# Aim of the exercise:
Below are some records; quote exactly the lines from the one that contains "and the masking" through the one that contains "def Obligations.UdIsVectorSixAndRecordsNothing : Prop", inclusive, and no others.

======== Available data

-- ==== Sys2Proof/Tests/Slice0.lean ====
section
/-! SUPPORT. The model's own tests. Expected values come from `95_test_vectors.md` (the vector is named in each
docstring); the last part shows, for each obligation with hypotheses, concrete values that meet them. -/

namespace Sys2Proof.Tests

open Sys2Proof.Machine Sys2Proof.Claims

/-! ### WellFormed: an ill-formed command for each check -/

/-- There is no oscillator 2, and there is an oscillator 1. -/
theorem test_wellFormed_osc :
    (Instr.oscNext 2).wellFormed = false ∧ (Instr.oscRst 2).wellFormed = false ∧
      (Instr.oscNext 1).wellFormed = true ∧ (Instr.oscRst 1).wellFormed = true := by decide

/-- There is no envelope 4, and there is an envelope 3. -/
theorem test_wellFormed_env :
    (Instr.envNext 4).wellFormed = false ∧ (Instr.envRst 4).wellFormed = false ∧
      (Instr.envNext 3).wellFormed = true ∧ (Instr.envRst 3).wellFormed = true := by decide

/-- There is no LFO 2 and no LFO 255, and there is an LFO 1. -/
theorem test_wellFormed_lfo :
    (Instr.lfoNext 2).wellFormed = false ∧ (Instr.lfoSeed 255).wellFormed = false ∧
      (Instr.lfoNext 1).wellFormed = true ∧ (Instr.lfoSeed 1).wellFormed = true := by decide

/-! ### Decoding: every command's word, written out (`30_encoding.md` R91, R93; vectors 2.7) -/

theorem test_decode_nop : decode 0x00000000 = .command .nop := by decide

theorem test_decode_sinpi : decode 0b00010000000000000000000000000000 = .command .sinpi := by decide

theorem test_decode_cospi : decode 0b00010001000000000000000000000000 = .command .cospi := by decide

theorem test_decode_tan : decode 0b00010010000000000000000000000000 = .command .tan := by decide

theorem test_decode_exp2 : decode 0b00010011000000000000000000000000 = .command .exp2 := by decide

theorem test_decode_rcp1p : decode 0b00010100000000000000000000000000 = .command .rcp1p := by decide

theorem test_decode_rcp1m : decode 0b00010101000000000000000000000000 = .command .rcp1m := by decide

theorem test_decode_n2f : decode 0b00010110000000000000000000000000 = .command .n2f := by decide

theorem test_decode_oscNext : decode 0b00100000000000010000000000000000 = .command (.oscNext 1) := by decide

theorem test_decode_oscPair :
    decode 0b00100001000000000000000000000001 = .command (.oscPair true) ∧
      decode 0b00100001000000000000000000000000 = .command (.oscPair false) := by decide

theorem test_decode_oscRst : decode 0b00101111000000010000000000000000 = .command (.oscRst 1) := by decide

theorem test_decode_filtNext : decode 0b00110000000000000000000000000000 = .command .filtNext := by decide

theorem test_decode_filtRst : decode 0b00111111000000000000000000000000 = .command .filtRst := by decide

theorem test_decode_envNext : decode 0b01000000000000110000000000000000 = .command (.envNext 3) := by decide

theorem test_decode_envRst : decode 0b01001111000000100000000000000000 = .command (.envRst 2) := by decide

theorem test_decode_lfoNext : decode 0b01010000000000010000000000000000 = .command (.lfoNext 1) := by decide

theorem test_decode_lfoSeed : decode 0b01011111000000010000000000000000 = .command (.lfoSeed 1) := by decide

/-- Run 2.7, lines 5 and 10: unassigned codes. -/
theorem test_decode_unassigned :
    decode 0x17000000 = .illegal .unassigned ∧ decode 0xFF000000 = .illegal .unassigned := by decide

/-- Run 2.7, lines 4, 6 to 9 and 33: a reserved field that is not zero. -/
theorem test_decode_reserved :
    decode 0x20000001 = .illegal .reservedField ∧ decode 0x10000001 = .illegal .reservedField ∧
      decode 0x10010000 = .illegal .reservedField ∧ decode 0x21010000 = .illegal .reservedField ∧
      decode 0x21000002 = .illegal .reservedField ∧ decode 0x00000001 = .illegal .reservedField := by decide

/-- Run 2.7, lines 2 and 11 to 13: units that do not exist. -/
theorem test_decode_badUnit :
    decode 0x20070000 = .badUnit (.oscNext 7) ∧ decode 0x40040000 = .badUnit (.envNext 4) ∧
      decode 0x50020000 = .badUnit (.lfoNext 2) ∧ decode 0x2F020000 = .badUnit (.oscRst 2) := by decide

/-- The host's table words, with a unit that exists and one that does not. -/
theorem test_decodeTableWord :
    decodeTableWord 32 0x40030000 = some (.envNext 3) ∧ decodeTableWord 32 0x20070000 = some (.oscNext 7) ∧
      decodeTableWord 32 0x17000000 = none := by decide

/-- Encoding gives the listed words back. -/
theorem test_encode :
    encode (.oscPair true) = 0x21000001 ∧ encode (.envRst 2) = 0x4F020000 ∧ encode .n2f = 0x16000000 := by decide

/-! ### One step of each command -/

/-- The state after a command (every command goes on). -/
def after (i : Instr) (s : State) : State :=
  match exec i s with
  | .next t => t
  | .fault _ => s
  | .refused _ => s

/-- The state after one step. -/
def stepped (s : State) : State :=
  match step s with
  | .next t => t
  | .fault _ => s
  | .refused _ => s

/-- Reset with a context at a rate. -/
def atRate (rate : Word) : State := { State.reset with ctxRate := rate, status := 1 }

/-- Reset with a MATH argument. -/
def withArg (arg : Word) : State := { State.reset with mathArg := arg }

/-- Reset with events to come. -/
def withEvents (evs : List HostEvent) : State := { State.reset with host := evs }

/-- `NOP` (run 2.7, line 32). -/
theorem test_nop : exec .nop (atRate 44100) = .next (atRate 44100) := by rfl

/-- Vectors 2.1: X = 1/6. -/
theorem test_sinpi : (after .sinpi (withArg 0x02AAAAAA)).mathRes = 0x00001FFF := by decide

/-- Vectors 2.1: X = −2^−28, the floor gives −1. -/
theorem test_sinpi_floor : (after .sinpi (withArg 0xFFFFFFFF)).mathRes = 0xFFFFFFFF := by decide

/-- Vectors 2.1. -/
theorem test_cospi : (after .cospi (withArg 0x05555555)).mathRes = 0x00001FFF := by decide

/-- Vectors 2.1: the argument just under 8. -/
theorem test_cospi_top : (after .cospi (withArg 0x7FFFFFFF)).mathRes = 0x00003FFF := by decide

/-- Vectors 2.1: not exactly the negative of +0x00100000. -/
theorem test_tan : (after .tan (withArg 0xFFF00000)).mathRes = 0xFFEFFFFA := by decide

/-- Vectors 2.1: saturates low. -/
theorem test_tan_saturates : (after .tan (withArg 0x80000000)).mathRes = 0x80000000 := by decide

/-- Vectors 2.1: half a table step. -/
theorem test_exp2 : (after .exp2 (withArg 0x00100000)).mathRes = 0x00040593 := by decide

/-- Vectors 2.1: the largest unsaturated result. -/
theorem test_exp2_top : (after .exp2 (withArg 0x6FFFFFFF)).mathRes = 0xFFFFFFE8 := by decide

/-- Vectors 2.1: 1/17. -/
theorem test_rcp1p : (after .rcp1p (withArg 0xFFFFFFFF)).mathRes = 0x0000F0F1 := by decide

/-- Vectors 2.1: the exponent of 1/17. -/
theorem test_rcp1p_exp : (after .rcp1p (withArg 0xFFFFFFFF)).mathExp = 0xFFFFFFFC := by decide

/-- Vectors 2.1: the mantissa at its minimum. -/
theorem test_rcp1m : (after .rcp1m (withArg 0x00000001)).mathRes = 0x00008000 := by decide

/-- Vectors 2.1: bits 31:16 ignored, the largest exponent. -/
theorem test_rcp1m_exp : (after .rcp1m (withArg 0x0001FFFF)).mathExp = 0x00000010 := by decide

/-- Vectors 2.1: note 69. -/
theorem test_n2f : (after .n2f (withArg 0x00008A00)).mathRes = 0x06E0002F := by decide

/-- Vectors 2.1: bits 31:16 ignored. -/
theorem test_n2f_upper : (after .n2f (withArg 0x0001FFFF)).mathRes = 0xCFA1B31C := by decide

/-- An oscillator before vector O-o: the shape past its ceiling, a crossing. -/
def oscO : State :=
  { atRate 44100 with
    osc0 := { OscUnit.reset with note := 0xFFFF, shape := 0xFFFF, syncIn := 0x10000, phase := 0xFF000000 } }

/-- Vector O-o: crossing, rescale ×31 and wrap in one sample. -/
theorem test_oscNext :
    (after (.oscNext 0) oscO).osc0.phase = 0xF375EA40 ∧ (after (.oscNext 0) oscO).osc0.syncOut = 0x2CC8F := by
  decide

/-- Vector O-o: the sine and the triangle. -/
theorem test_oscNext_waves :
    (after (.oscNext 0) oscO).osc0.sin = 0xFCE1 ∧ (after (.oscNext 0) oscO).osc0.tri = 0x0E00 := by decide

================
======== Available data

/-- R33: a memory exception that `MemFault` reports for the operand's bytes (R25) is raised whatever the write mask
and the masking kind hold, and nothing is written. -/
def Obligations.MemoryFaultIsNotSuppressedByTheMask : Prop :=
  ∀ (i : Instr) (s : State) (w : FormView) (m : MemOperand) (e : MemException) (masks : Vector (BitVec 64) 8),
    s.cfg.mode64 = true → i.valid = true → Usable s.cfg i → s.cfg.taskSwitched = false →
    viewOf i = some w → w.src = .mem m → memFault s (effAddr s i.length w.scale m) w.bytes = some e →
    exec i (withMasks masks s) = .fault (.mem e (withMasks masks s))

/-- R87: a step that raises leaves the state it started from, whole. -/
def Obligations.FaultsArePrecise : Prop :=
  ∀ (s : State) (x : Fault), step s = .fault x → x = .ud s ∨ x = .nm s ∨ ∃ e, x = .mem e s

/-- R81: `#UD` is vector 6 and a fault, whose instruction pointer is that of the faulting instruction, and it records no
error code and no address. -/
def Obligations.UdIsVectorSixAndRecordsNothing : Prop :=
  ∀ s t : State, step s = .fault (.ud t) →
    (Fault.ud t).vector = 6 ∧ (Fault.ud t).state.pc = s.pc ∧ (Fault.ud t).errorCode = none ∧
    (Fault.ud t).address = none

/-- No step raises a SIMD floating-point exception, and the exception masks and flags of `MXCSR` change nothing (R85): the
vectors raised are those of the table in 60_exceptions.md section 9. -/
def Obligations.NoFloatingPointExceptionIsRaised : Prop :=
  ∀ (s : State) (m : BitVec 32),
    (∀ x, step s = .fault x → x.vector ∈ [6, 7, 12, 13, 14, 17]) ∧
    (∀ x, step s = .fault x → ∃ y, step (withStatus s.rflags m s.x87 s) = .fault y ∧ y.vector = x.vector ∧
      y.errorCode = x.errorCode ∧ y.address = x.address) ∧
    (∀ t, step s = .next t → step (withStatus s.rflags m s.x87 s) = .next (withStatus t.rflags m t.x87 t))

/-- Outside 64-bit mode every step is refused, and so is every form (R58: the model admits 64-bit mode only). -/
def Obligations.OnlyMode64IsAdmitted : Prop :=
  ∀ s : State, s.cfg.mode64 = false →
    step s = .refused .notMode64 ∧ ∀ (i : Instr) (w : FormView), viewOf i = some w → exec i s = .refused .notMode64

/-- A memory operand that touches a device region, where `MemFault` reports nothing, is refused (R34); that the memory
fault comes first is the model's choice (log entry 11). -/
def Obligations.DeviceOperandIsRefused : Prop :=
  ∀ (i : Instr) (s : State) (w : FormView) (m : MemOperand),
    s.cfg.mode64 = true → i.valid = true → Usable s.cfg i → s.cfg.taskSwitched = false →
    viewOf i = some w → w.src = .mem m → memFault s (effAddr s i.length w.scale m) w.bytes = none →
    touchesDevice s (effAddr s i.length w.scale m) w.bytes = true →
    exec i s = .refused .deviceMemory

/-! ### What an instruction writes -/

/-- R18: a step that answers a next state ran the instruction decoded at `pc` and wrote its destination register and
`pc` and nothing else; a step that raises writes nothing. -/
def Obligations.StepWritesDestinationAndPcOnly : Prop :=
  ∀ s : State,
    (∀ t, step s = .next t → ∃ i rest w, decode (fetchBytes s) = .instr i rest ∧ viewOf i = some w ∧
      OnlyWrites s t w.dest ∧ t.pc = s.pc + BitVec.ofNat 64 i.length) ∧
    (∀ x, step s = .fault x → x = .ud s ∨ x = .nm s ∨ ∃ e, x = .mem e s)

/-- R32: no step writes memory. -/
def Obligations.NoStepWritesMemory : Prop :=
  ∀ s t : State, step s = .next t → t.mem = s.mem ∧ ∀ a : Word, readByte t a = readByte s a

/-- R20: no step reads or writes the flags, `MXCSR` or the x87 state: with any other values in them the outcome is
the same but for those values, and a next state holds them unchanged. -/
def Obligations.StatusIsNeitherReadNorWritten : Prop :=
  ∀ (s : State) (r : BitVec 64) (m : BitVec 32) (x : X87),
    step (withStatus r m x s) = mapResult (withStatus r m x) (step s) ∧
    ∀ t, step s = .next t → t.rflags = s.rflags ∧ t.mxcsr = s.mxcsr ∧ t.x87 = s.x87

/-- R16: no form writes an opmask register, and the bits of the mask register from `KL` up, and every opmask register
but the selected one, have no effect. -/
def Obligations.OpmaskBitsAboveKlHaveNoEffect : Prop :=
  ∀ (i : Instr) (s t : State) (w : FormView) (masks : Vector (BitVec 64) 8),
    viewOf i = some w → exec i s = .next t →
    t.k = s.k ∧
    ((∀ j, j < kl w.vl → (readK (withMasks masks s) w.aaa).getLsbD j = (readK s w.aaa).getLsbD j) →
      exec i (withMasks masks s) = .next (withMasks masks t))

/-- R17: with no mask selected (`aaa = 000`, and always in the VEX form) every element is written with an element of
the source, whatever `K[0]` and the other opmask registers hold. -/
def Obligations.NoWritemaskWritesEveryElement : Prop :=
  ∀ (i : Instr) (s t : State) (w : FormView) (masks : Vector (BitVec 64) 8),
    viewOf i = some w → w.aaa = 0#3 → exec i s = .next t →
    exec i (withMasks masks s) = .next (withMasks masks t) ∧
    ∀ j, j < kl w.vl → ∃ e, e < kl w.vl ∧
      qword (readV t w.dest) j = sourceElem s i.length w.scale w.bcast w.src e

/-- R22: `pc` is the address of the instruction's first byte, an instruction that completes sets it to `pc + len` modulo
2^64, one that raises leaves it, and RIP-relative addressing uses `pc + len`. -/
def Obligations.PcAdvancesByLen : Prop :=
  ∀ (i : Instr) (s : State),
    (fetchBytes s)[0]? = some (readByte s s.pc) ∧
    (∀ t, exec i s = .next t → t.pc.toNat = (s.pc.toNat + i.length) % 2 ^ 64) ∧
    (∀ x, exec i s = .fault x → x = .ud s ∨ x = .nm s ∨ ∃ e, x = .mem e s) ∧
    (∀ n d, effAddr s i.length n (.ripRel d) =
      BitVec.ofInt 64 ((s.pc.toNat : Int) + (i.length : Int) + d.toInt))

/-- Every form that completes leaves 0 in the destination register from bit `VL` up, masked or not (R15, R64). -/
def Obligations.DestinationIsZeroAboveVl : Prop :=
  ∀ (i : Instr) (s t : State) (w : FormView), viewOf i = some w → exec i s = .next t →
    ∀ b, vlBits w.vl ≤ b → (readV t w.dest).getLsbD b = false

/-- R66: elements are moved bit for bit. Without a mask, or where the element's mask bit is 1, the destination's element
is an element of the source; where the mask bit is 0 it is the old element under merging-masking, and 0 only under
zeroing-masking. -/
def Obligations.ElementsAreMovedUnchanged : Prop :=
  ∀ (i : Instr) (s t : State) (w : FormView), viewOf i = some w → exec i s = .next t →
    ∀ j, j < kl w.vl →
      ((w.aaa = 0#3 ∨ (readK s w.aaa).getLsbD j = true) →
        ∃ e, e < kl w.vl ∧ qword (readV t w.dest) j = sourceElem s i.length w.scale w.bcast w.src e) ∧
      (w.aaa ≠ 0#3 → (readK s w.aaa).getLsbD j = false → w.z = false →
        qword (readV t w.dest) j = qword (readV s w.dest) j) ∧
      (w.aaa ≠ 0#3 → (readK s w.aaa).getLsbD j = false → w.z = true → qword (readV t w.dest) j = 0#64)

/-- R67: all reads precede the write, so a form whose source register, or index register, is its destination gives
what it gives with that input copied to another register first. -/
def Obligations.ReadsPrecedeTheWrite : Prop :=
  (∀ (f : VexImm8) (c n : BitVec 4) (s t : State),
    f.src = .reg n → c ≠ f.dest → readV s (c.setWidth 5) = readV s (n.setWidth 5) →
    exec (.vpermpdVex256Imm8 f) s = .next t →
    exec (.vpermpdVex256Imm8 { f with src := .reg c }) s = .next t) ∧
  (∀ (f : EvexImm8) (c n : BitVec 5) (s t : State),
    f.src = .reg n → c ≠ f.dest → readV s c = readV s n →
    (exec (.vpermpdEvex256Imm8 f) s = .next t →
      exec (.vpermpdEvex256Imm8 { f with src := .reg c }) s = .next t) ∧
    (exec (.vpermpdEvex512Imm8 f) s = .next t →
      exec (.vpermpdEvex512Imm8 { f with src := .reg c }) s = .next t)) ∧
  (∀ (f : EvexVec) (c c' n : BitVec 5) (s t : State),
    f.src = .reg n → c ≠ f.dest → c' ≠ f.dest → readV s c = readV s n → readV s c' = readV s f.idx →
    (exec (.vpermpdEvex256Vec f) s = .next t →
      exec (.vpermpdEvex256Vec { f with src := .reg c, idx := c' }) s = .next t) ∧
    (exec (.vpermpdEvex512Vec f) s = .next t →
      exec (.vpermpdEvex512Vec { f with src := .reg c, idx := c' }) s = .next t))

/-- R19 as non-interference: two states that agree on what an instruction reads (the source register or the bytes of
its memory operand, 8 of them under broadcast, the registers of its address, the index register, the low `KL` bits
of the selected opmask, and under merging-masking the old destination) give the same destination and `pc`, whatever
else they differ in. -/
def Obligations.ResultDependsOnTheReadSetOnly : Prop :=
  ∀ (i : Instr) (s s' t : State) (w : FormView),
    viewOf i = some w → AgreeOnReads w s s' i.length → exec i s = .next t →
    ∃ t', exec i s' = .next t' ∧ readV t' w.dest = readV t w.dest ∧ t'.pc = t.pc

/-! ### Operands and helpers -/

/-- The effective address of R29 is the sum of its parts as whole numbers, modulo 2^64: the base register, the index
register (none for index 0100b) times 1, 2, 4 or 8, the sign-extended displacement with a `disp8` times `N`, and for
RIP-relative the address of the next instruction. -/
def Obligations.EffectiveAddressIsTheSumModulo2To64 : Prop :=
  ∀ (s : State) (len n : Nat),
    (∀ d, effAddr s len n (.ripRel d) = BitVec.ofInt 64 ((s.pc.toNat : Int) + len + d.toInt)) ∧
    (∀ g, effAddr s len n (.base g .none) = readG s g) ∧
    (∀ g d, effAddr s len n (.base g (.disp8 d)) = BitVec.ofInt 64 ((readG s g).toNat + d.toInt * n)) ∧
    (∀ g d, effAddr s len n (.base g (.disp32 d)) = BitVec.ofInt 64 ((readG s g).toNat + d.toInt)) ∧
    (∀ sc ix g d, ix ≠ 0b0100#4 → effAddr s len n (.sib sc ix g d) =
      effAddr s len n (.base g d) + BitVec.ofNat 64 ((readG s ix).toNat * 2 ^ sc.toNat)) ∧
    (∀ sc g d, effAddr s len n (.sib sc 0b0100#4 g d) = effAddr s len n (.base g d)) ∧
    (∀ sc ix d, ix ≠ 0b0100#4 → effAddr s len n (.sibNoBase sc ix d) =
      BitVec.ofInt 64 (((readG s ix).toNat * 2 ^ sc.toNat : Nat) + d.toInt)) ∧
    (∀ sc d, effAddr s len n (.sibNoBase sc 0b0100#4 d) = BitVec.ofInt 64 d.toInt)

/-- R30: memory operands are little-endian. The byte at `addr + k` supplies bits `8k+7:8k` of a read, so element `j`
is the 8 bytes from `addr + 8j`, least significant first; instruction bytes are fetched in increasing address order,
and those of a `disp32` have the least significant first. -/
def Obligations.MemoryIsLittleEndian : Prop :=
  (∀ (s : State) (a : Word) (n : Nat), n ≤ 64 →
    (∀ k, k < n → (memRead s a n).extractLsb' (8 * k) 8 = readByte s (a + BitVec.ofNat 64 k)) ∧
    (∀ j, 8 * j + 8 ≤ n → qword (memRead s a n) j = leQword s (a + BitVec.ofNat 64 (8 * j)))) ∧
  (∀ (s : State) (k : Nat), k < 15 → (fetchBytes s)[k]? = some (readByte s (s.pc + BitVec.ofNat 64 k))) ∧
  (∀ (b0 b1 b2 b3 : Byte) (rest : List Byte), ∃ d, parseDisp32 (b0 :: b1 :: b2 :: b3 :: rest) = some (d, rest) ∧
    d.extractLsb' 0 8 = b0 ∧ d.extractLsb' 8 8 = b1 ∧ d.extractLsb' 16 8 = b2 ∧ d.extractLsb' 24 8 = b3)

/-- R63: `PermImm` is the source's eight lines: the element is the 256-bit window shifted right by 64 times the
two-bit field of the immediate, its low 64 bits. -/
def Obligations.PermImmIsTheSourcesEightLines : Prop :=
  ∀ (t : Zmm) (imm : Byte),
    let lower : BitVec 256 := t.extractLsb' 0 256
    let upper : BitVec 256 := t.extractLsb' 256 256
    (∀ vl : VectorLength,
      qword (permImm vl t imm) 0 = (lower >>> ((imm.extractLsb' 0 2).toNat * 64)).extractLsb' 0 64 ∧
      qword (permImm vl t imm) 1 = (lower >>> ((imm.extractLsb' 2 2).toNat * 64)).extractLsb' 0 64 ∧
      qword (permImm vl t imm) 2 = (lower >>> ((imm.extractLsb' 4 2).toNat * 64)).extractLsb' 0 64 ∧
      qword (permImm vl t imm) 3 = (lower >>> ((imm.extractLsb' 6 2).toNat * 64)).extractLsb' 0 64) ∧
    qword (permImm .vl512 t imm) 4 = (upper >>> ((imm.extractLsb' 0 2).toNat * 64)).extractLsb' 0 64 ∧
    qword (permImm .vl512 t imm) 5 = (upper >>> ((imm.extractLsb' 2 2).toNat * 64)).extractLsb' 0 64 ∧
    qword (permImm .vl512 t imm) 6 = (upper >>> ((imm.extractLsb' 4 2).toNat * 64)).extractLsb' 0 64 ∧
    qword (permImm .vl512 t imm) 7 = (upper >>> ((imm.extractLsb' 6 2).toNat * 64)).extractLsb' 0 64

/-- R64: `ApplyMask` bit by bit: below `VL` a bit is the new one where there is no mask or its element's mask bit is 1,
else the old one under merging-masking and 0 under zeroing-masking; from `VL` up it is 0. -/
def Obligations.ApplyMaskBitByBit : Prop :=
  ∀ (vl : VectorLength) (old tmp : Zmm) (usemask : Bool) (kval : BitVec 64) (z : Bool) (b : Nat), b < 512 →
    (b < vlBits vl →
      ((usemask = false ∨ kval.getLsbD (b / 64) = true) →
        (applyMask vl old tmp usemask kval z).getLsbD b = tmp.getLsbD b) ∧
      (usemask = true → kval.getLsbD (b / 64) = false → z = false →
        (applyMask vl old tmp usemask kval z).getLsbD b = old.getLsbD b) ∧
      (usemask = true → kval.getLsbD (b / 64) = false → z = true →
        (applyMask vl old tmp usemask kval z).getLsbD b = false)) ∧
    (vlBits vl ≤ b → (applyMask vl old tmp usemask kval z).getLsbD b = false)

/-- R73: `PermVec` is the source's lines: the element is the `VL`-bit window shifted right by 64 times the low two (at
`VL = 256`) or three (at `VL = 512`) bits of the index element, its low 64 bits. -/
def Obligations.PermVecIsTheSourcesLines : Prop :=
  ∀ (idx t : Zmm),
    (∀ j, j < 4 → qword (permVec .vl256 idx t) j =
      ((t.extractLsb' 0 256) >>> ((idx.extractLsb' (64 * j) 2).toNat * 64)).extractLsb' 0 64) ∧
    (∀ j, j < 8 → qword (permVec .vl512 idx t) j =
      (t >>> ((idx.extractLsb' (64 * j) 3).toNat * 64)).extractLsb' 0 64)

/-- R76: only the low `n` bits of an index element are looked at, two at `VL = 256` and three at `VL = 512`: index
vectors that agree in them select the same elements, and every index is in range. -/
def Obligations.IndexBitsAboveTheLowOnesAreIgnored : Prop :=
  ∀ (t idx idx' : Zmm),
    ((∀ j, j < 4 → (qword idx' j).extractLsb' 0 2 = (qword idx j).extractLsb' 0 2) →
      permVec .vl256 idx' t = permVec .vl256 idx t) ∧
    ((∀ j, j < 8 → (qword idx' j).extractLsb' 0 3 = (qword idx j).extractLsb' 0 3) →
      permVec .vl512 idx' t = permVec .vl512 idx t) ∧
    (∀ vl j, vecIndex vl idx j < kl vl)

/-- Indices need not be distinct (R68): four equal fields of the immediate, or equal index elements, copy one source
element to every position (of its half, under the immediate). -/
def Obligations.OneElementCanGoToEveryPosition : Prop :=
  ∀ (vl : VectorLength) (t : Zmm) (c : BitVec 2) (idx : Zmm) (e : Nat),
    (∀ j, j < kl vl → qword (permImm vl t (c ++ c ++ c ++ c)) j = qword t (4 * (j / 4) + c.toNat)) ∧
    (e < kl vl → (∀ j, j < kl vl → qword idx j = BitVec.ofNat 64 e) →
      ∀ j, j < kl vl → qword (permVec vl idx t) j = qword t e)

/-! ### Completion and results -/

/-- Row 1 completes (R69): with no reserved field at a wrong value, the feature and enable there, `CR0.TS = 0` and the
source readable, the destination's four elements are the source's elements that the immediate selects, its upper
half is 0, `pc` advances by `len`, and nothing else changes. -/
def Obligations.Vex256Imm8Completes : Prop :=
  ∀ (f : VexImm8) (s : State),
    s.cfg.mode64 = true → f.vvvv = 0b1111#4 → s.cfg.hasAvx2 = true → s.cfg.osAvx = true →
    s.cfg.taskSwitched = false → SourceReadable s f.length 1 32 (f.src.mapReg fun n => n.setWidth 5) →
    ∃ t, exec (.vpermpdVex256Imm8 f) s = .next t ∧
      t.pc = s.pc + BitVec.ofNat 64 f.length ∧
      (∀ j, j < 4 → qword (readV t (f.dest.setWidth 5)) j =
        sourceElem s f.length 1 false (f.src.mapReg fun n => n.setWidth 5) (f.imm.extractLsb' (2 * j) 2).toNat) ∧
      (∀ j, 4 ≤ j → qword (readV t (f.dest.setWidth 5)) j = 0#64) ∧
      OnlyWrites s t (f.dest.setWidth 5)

================

# Final answer:
and the masking kind hold, and nothing is written. -/
def Obligations.MemoryFaultIsNotSuppressedByTheMask : Prop :=
  ∀ (i : Instr) (s : State) (w : FormView) (m : MemOperand) (e : MemException) (masks : Vector (BitVec 64) 8),
    s.cfg.mode64 = true → i.valid = true → Usable s.cfg i → s.cfg.taskSwitched = false →
    viewOf i = some w → w.src = .mem m → memFault s (effAddr s i.length w.scale m) w.bytes = some e →
    exec i (withMasks masks s) = .fault (.mem e (withMasks masks s))

/-- R87: a step that raises leaves the state it started from, whole. -/
def Obligations.FaultsArePrecise : Prop :=
  ∀ (s : State) (x : Fault), step s = .fault x → x = .ud s ∨ x = .nm s ∨ ∃ e, x = .mem e s

/-- R81: `#UD` is vector 6 and a fault, whose instruction pointer is that of the faulting instruction, and it records no
error code and no address. -/
def Obligations.UdIsVectorSixAndRecordsNothing : Prop :=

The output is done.